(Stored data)

---------------

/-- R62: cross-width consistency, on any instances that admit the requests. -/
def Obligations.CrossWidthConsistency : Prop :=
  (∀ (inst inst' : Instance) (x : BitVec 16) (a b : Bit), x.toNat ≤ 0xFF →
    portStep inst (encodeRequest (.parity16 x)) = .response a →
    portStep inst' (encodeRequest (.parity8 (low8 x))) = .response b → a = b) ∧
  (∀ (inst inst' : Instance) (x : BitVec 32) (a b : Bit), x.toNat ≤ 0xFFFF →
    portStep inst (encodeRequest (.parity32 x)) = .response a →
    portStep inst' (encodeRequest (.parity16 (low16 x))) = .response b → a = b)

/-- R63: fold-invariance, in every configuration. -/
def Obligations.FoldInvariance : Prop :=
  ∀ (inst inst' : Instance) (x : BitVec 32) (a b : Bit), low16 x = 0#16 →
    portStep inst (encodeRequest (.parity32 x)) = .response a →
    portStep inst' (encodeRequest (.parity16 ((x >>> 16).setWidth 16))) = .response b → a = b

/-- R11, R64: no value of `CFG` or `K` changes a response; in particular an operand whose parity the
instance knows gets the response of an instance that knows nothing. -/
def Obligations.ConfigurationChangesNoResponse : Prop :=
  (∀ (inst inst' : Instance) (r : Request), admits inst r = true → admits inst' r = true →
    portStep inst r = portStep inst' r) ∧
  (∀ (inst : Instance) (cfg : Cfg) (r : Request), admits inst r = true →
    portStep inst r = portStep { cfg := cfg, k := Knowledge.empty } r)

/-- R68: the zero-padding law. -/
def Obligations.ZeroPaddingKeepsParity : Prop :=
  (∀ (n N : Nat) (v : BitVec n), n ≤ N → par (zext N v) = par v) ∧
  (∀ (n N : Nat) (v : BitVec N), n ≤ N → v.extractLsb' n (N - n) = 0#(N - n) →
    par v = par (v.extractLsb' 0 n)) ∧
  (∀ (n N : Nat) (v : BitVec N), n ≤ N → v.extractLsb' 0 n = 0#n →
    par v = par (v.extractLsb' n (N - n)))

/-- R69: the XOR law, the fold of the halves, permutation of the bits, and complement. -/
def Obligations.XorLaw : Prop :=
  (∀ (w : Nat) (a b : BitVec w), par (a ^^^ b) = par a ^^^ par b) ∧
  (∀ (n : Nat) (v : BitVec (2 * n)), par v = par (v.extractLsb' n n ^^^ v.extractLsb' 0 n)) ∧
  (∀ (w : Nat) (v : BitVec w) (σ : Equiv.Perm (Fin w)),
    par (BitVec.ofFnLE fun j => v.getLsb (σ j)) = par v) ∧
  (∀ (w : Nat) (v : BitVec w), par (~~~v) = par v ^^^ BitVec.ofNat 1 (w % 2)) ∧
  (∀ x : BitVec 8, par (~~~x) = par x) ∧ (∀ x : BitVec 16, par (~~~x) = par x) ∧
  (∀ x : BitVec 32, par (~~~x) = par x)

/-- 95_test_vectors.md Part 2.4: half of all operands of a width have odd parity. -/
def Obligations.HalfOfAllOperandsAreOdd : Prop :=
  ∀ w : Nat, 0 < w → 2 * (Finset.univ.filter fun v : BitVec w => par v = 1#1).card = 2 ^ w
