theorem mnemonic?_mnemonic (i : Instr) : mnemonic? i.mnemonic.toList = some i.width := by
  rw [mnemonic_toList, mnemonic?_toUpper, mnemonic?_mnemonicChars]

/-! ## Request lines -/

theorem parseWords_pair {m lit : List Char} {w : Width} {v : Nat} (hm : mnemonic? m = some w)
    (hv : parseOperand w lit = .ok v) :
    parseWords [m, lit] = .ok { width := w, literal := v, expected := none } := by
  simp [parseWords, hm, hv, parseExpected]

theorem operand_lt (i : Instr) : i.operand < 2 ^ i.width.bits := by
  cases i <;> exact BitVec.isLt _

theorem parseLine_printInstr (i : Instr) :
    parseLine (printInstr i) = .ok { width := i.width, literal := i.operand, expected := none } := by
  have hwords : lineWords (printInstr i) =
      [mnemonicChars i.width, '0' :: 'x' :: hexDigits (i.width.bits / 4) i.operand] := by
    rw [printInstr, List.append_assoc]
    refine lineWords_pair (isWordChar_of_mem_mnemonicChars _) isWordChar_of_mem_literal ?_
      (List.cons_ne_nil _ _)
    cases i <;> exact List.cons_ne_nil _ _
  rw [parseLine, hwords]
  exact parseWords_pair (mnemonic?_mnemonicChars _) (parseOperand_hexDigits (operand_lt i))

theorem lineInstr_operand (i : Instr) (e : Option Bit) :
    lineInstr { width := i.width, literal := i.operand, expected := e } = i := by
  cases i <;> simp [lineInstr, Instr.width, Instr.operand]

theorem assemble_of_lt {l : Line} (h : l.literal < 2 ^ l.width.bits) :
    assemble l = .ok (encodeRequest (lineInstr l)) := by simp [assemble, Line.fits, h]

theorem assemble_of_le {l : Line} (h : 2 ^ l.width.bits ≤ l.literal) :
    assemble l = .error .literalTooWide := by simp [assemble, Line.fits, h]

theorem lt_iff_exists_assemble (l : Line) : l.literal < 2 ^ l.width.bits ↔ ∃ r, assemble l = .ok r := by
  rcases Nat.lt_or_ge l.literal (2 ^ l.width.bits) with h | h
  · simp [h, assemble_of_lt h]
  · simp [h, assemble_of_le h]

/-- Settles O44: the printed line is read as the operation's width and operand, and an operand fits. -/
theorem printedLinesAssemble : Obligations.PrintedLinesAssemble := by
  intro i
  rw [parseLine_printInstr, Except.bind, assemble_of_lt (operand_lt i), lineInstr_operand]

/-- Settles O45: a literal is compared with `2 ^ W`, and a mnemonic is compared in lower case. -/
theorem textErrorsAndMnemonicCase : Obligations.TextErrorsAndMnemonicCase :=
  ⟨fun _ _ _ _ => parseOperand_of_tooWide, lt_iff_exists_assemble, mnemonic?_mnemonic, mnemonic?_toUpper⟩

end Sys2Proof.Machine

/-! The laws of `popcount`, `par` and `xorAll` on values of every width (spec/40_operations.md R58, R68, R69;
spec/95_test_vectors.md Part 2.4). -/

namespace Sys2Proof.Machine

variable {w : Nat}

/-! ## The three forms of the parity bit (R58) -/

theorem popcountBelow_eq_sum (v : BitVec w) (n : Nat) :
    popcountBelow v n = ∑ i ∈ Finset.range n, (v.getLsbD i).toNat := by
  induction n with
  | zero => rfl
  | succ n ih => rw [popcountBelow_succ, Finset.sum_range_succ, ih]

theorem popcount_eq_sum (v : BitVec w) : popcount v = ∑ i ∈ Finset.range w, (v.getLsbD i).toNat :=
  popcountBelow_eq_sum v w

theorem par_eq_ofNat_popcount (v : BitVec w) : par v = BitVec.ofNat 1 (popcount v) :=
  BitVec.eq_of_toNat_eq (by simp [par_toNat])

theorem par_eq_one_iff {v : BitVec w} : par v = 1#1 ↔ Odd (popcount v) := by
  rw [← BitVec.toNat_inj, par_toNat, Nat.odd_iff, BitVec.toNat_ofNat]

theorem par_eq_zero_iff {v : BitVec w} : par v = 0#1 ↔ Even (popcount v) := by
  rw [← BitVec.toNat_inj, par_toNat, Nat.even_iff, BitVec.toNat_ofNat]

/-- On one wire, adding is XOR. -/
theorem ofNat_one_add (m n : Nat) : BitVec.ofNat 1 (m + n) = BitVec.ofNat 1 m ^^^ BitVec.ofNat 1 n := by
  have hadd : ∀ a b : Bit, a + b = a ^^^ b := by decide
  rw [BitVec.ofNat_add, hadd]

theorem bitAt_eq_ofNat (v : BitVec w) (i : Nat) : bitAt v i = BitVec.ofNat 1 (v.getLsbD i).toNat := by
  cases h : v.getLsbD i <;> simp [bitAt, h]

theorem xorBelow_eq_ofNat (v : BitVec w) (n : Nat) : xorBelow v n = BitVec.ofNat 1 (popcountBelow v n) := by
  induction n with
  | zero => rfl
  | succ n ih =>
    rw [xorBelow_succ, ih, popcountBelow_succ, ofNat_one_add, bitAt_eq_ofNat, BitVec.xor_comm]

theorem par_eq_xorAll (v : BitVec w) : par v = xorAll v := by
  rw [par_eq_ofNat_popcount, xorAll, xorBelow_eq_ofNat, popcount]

---------------

▶ [Exercise]:
Copy out the range of lines above starting at the line with "[h, assemble_of_lt h]" and ending at the line with "[popcountBelow_succ, Finset.sum_range_succ, ih]", exactly and including both.

▶ [Response to the exercise]:
  · simp [h, assemble_of_lt h]
  · simp [h, assemble_of_le h]

/-- Settles O44: the printed line is read as the operation's width and operand, and an operand fits. -/
theorem printedLinesAssemble : Obligations.PrintedLinesAssemble := by
  intro i
  rw [parseLine_printInstr, Except.bind, assemble_of_lt (operand_lt i), lineInstr_operand]

/-- Settles O45: a literal is compared with `2 ^ W`, and a mnemonic is compared in lower case. -/
theorem textErrorsAndMnemonicCase : Obligations.TextErrorsAndMnemonicCase :=
  ⟨fun _ _ _ _ => parseOperand_of_tooWide, lt_iff_exists_assemble, mnemonic?_mnemonic, mnemonic?_toUpper⟩

end Sys2Proof.Machine

/-! The laws of `popcount`, `par` and `xorAll` on values of every width (spec/40_operations.md R58, R68, R69;
spec/95_test_vectors.md Part 2.4). -/

namespace Sys2Proof.Machine

variable {w : Nat}

/-! ## The three forms of the parity bit (R58) -/

theorem popcountBelow_eq_sum (v : BitVec w) (n : Nat) :
    popcountBelow v n = ∑ i ∈ Finset.range n, (v.getLsbD i).toNat := by
  induction n with
  | zero => rfl
  | succ n ih => rw [popcountBelow_succ, Finset.sum_range_succ, ih]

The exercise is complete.